┌────────
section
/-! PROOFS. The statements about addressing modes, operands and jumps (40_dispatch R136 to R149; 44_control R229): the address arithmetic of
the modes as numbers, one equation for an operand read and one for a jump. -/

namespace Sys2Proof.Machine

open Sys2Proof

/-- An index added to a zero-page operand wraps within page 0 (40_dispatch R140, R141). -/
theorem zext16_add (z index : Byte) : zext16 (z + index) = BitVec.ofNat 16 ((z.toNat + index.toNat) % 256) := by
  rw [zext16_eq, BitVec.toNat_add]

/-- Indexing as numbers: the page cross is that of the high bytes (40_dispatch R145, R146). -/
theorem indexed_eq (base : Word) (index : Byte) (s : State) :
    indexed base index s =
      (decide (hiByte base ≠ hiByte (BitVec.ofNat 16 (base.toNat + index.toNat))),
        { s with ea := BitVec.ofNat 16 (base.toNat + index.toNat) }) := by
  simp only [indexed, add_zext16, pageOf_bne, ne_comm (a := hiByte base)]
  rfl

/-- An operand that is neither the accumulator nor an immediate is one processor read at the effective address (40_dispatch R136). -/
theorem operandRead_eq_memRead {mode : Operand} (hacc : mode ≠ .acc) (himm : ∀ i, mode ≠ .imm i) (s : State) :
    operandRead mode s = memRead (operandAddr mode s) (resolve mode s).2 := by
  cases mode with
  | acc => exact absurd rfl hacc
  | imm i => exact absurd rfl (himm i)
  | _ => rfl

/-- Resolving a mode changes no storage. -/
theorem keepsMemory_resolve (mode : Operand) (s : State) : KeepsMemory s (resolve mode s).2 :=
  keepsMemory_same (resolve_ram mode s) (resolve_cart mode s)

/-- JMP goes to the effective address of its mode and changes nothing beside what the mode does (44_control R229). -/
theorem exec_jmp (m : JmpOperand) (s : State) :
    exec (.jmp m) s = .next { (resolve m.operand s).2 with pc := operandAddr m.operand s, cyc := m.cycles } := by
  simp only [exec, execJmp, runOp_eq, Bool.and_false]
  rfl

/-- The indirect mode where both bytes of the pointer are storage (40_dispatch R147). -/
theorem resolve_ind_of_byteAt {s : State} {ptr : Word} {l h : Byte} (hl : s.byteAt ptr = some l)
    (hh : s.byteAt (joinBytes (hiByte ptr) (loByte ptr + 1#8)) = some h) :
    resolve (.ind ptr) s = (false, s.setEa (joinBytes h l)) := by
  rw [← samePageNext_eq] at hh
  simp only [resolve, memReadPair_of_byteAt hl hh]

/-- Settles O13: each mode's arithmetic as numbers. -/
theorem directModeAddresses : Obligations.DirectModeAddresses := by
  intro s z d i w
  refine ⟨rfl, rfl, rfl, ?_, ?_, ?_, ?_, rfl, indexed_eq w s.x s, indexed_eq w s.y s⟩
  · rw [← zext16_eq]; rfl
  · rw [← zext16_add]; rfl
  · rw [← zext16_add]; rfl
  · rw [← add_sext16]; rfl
└────────
┌────────
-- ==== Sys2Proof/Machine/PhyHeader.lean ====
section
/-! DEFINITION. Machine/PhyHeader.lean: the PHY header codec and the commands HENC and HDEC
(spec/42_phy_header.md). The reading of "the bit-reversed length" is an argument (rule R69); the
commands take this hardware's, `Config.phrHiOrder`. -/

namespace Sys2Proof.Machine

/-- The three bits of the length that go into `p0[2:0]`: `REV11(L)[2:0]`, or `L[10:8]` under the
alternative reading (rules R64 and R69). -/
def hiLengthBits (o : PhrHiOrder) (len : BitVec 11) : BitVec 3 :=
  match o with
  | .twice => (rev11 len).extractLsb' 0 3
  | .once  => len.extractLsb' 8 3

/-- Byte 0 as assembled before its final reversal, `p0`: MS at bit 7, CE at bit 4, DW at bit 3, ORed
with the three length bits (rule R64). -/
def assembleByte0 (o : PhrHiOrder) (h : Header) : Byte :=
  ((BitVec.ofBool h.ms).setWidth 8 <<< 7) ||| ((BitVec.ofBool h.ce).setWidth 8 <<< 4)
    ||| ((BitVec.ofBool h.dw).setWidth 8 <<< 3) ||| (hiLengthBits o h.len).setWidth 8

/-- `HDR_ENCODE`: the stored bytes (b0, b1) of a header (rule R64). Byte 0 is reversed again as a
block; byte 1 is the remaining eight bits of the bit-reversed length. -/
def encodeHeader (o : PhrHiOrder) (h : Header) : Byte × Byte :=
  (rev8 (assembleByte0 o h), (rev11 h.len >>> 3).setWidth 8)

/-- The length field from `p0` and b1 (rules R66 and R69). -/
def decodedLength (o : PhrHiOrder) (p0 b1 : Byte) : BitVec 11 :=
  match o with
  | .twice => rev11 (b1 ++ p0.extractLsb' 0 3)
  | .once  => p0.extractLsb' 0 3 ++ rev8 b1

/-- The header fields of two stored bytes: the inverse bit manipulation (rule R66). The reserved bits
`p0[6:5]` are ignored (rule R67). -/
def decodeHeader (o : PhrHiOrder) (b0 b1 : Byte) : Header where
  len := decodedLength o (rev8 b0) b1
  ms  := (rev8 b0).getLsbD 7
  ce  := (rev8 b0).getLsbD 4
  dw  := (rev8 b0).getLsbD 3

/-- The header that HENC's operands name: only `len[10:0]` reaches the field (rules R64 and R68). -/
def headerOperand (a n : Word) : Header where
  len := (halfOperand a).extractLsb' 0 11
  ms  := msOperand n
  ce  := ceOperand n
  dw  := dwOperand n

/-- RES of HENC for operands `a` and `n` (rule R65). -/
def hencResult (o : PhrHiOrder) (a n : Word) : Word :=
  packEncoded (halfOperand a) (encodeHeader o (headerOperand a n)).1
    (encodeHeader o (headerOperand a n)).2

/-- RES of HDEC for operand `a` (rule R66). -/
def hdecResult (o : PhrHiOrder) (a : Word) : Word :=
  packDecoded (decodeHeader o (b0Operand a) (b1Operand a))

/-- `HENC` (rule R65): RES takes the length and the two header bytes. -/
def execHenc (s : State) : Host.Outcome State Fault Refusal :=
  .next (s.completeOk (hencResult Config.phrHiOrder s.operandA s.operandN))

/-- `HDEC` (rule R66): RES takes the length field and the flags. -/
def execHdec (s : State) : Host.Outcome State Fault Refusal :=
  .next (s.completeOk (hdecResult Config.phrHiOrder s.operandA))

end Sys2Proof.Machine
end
└────────
Exercise requirements »
In the listing above, find the line with "simp only [resolve, memReadPair_of_byteAt" and the line with "[← add_sext16]; rfl"; set down exactly those two lines and every line between them, nothing more.

Task result »
  simp only [resolve, memReadPair_of_byteAt hl hh]

/-- Settles O13: each mode's arithmetic as numbers. -/
theorem directModeAddresses : Obligations.DirectModeAddresses := by
  intro s z d i w
  refine ⟨rfl, rfl, rfl, ?_, ?_, ?_, ?_, rfl, indexed_eq w s.x s, indexed_eq w s.y s⟩
  · rw [← zext16_eq]; rfl
  · rw [← zext16_add]; rfl
  · rw [← zext16_add]; rfl
  · rw [← add_sext16]; rfl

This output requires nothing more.